Ramblings of an aging IT geek
← Ramblings of an aging IT geek
linux

the service that kept coming back from the dead

I stopped a service, it stopped, and then it started itself again moments later, and the answer was socket activation I'd forgotten I'd enabled.

A Linux terminal

I wanted to take a service down for a few minutes to swap a config file. Simple enough. systemctl stop myapp, edit the file, start it again. Except it wouldn't stay stopped. I'd stop it, systemctl status would confirm it was inactive, and within a few seconds it was back, running, cheerful, as if I'd never touched it.

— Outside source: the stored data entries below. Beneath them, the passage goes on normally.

/-- Exact sum. -/
def Dy.add (x y : Dy) : Dy := let k := min x.e y.e; ⟨x.at k + y.at k, k⟩
/-- Exact difference. -/
def Dy.sub (x y : Dy) : Dy := let k := min x.e y.e; ⟨x.at k - y.at k, k⟩
/-- Exact product. -/
def Dy.mul (x y : Dy) : Dy := ⟨x.m * y.m, x.e + y.e⟩
/-- Negation. -/
def Dy.neg (x : Dy) : Dy := ⟨-x.m, x.e⟩
/-- Magnitude. -/
def Dy.abs (x : Dy) : Dy := ⟨(x.m.natAbs : Int), x.e⟩
/-- Exact comparison. -/
def Dy.lt (x y : Dy) : Bool := let k := min x.e y.e; decide (x.at k < y.at k)
/-- x ≤ y. -/
def Dy.le (x y : Dy) : Bool := !(y.lt x)
/-- The larger of two values. -/
def Dy.max (x y : Dy) : Dy := if x.lt y then y else x
/-- The smaller of two values. -/
def Dy.min (x y : Dy) : Dy := if y.lt x then y else x
/-- Sum of a list. -/
def Dy.sum (l : List Dy) : Dy := l.foldl Dy.add Dy.zero
/-- Greatest magnitude of a list: the infinity norm. -/
def Dy.norm (l : List Dy) : Dy := l.foldl (fun a x => a.max x.abs) Dy.zero

/-- The value of a Q32 word at exponent E (R49). -/
def q32 (e : Int) (w : Word) : Dy := ⟨w.toInt, e - 31⟩

/-- Round m 2^e to a multiple of 2^u, ties to even. -/
def rneTo (m e u : Int) : Int :=
  if u ≤ e then m * ((2 ^ (e - u).toNat : Nat) : Int) else rneShr m (u - e).toNat

/-- Saturate to a Q32 word and say whether it saturated (R132 step 3). -/
def satQ (i : Int) : Word × Bool :=
  let c := satS 32 i
  (BitVec.ofInt 32 c, c != i)

/-- rnd(x, E) of R132, with the saturation. -/
def rnd (x : Dy) (e : Int) : Word × Bool := satQ (rneTo x.m x.e (e - 31))

/-- rnd(1/d, E) of the reciprocal unit, d positive (R137). -/
def rndRecip (d : Dy) (e : Int) : Word × Bool :=
  let k := -(d.e) - (e - 31)
  if 0 ≤ k then satQ (rneDiv ((2 ^ k.toNat : Nat) : Int) d.m.toNat)
  else satQ (rneDiv 1 (d.m.toNat * 2 ^ (-k).toNat))

/-- rnd(√d, E) of the reciprocal unit (R137). -/
def rndSqrt (d : Dy) (e : Int) : Word × Bool :=
  let u := e - 31
  let k0 := (d.e - 2 * (u - 2)).toNat
  let k := if (d.e - (k0 : Int)) % 2 = 0 then k0 else k0 + 1
  let x := d.m.toNat * 2 ^ k
  let r := isqrt x
  satQ (rneTo ((2 * r + b2n (r * r != x) : Nat) : Int) ((d.e - (k : Int)) / 2 - 1) u)

/-- rnd(1/√d, E) of the reciprocal unit (R137). -/
def rndRsqrt (d : Dy) (e : Int) : Word × Bool :=
  let u := e - 31
  let k := -(2 * u) - d.e
  let j := 2 + (-k).toNat
  let a := 2 ^ (k + 2 * (j : Int)).toNat
  let r := isqrt (a / d.m.toNat)
  satQ (rneTo ((2 * r + b2n (r * r * d.m.toNat != a) : Nat) : Int) (-(j : Int) - 1) 0)

/-! ## Template records (R124, R125) -/

/-- An array descriptor (R125). -/
structure ADesc where
  id : Nat
  exp : Int
  cexp : Int
  lower : Bool
  vary : Bool
  rows : Nat
  cols : Nat
  addr : Nat
  deriving DecidableEq, Repr

/-- A parameter descriptor (R125). -/
structure PDesc where
  src : Nat
  fmt : Nat
  exp : Int
  index : Nat
  stride : Nat
  lo : Word
  hi : Word
  deriving DecidableEq, Repr

/-- A term (R125). -/
structure TermD where
  arr : Nat
  par : Nat
  elem : Nat
  coef : Word
  deriving DecidableEq, Repr

/-- A product descriptor (R125). -/
structure ProdD where
  dst : Nat
  x : Nat
  y : Nat
  c : Nat
  pair : Bool
  syrk : Bool
  xt : Bool
  yt : Bool
  alpha : Int
  deriving DecidableEq, Repr

/-- A solve descriptor (R125). -/
structure SolvD where
  op : Nat
  src : Nat
  dst : Nat
  deriving DecidableEq, Repr

/-- A template (R124). -/
structure Tmpl where
  stag : Nat
  n : Nat
  m : Nat
  k : Nat
  fmeth : Nat
  fpol : Nat
  gang : Nat
  npar : Nat
  naux : Nat
  arrs : List ADesc
  pars : List PDesc
  terms : List TermD
  prods : List ProdD
  solvs : List SolvD
  pmin : Word
  fstore : Nat
  warm : Nat
  fallback : Nat
  out : Nat
  proof : Nat
  narr : Nat
  deriving DecidableEq, Repr

/-- Read an array descriptor at data address `a`. -/
def State.adescAt (s : State) (a : Nat) : ADesc :=
  { id := s.mval a 1, exp := sext (s.mval (a + 1) 1) 8, cexp := sext (s.mval (a + 2) 1) 8
    lower := bitAt (s.mval (a + 3) 1) 0, vary := bitAt (s.mval (a + 3) 1) 1
    rows := s.mval (a + 4) 2, cols := s.mval (a + 6) 2, addr := s.mval (a + 8) 4 }

/-- Read a parameter descriptor. -/
def State.pdescAt (s : State) (a : Nat) : PDesc :=
  { src := s.mval a 1, fmt := s.mval (a + 1) 1, exp := sext (s.mval (a + 2) 1) 8
    index := s.mval (a + 4) 4, stride := s.mval (a + 8) 4
    lo := BitVec.ofNat 32 (s.mval (a + 0xC) 4), hi := BitVec.ofNat 32 (s.mval (a + 0x10) 4) }

/-- Read a product descriptor. -/
def State.prodAt (s : State) (a : Nat) : ProdD :=
  let md := s.mval (a + 4) 1
  { dst := s.mval a 1, x := s.mval (a + 1) 1, y := s.mval (a + 2) 1, c := s.mval (a + 3) 1
    pair := bitAt md 0, syrk := bitAt md 1, xt := bitAt md 2, yt := bitAt md 3
    alpha := sext (s.mval (a + 5) 1) 8 }

/-- The term list up to its terminating entry (R125), at most `fuel` entries. -/
def State.termsAt (s : State) : Nat → Nat → List TermD
  | 0, _ => []
  | n + 1, a =>
    if s.mval a 1 = 0 then []
    else
      { arr := s.mval a 1, par := s.mval (a + 2) 2, elem := s.mval (a + 4) 4
        coef := BitVec.ofNat 32 (s.mval (a + 8) 4) } :: s.termsAt n (a + 12)

/-- Read the template whose header lies at data address `a` (R124); `lim` is the end of the share,
which bounds the term list (R127). -/
def State.tmplAt (s : State) (a lim : Nat) : Tmpl :=
  let f (o n : Nat) := s.mval (a + o) n
  let table {α : Type} (cnt off sz : Nat) (rd : Nat → α) : List α :=
    (List.range cnt).map (fun i => rd (a + f off 4 + sz * i))
  { stag := f 0x00 4, n := f 0x04 2, m := f 0x06 2, k := f 0x08 1, fmeth := f 0x09 1
    fpol := f 0x0A 1, gang := f 0x0B 1, npar := f 0x0C 2, narr := f 0x0E 1, naux := f 0x12 2
    arrs := table (f 0x0E 1) 0x18 12 s.adescAt
    pars := table (f 0x0C 2) 0x14 20 s.pdescAt
    terms := s.termsAt ((lim - (a + f 0x1C 4)) / 12) (a + f 0x1C 4)
    prods := table (f 0x0F 1) 0x20 8 s.prodAt
    solvs := table (f 0x10 2) 0x24 4 (fun o => ⟨s.mval o 1, s.mval (o + 1) 1, s.mval (o + 2) 1⟩)
    pmin := BitVec.ofNat 32 (f 0x28 4), fstore := f 0x2C 4, warm := f 0x30 4, fallback := f 0x34 4
    out := f 0x38 4, proof := f 0x3C 4 }

/-- The KIND of a structure tag (R122). -/
def Tmpl.kind (p : Tmpl) : Nat := p.stag / 2 ^ 28

/-- The descriptor of a role code. -/
def Tmpl.arr? (p : Tmpl) (id : Nat) : Option ADesc := p.arrs.find? (fun d => d.id == id)

/-- A descriptor for roles a template does not name: an empty array. -/
def noArr (id : Nat) : ADesc := ⟨id, 0, 0, false, false, 0, 0, 0⟩

/-- The descriptor of a role code, or an empty array. -/
def Tmpl.arr (p : Tmpl) (id : Nat) : ADesc := (p.arr? id).getD (noArr id)

/-- The template at share offset `off` (R124). -/
def State.tmpl (s : State) (t c off : Nat) : Tmpl :=
  let sp := s.ctxSpad c
  s.tmplAt (s.shareA t c off) (spadBase t + sp.1 + sp.2)

/-- Number of stored elements (R126). The L of QR holds its first N rows as a triangle and the rows
below as dense rows of N (R127). -/
def ADesc.size (d : ADesc) : Nat :=
  if d.lower then
    (if d.rows ≤ d.cols then d.rows * (d.rows + 1) / 2
     else d.cols * (d.cols + 1) / 2 + (d.rows - d.cols) * d.cols)
  else d.rows * d.cols

/-- Storage index of element (i, j) (R126). -/
def ADesc.idx (d : ADesc) (i j : Nat) : Nat :=
  if d.lower then
    if d.cols ≤ i ∧ d.cols < d.rows then d.cols * (d.cols + 1) / 2 + (i - d.cols) * d.cols + j
    else if j ≤ i then i * (i + 1) / 2 + j else j * (j + 1) / 2 + i
  else i * d.cols + j

/-! ## Assembly (R128-R130) -/

/-- PFLAG bits (R133). -/
def pfAsm : Nat := 0x001
def pfTen : Nat := 0x002
def pfFac : Nat := 0x004
def pfSol : Nat := 0x008
def pfItr : Nat := 0x010
def pfEmt : Nat := 0x020
def pfPivot : Nat := 0x040
def pfRange : Nat := 0x080
def pfNonfinite : Nat := 0x100
def pfStale : Nat := 0x200
def pfRefact : Nat := 0x400

/-- A flag when a condition holds. -/
def pfIf (b : Bool) (f : Nat) : Nat := if b then f else 0

/-- Bitwise OR of PFLAG words. -/
def pfOr (a b : Nat) : Nat := a ||| b

/-- The source format a HOST parameter's FMT names (R125, R128). -/
def parFmt (f : Nat) : EFmt :=
  match f with
  | 1 => .fp32 | 2 => .bf16 | 3 => .fp16 | 4 => .tf8 | 5 => .int8 | _ => .q32

/-- The raw value of a parameter as Q32 at its EXP, and the PFLAG bits it sets (R129 first two
items). -/
def parConv (p : PDesc) (v : FVal) : Word × Nat :=
  let r := EFmt.q32.deliver false p.exp v
  (BitVec.ofNat 32 r.1,
    match v with
    | .num _ _ _ => pfIf (flHas r.2 flSaturated) pfAsm
    | _ => pfNonfinite)

/-- Hold a parameter in its declared range (R129). -/
def parClamp (p : PDesc) (w : Word) : Word × Nat :=
  if w.toInt < p.lo.toInt then (p.lo, pfRange)
  else if p.hi.toInt < w.toInt then (p.hi, pfRange) else (w, 0)

/-- A word of the host parameter block copied at the heat's start (R128). -/
def hostWord (h : Heat) (base o : Nat) : Nat :=
  ofLeBytes ((List.range 4).map (fun k => tget emptyByte h.host (base + o + k)))

/-- The raw value of a HOST word in the format of its parameter (R128). -/
def hostVal (flush : Bool) (p : PDesc) (w : Nat) : FVal :=
  ((parFmt p.fmt).load flush (if p.fmt = 0 then p.exp else 0) w).1

/-- The output descriptor's header and entries (R169). -/
structure OutD where
  nout : Nat
  status : Nat
  ostore : Nat
  ents : List (Nat × Nat × Nat × Nat × Nat)
  deriving DecidableEq, Repr

/-- Read the output descriptor at data address `a`: entries are (ARR, DEST, LOOP, LSTRIDE, ELEM). -/
def State.outAt (s : State) (a : Nat) : OutD :=
  { nout := s.mval a 2, status := s.mval (a + 4) 4, ostore := s.mval (a + 8) 4
    ents := (List.range (s.mval a 2)).map (fun j =>
      let o := a + 16 + 12 * j
      (s.mval o 1, s.mval (o + 1) 1, s.mval (o + 2) 2, s.mval (o + 4) 2, s.mval (o + 8) 4)) }

/-- Whether problem i's output from the previous heat of the same template exists (R128 PREV). -/
def State.hasPrev (s : State) (ta i : Nat) (h : Heat) : Bool :=
  match h.solve with
  | some r => r.prevHeat != 0 && (tget {} s.tmpls ta).outs.contains (r.prevHeat, i)
  | none => false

My first thought was Restart=always in the unit, the obvious culprit. But that only restarts a service that exits unexpectedly, and I was stopping it cleanly, which systemd treats differently. The status output even agreed with me: it said inactive, then a moment later said active again, with no crash in between.

The answer was sitting in a file I'd written months earlier and forgotten. There was a companion myapp.socket unit, and socket activation was enabled. systemd was holding the listening port open on the service's behalf, and the instant anything connected, it dutifully started myapp.service to handle the request. Stopping the service did nothing to the socket. The socket was still listening, something reconnected, and up it came again.

$ systemctl stop myapp.service myapp.socket

Stop the socket as well and it finally stayed down. To do the config swap properly I masked neither and just stopped both, edited, started both. Obvious in hindsight, which is the most annoying kind of obvious.

The lesson I keep relearning with systemd is that a service is often not a single thing. It's a service unit and maybe a socket and maybe a timer and maybe a path watcher, all quietly cooperating. When one half refuses to die, check what's keeping it warm.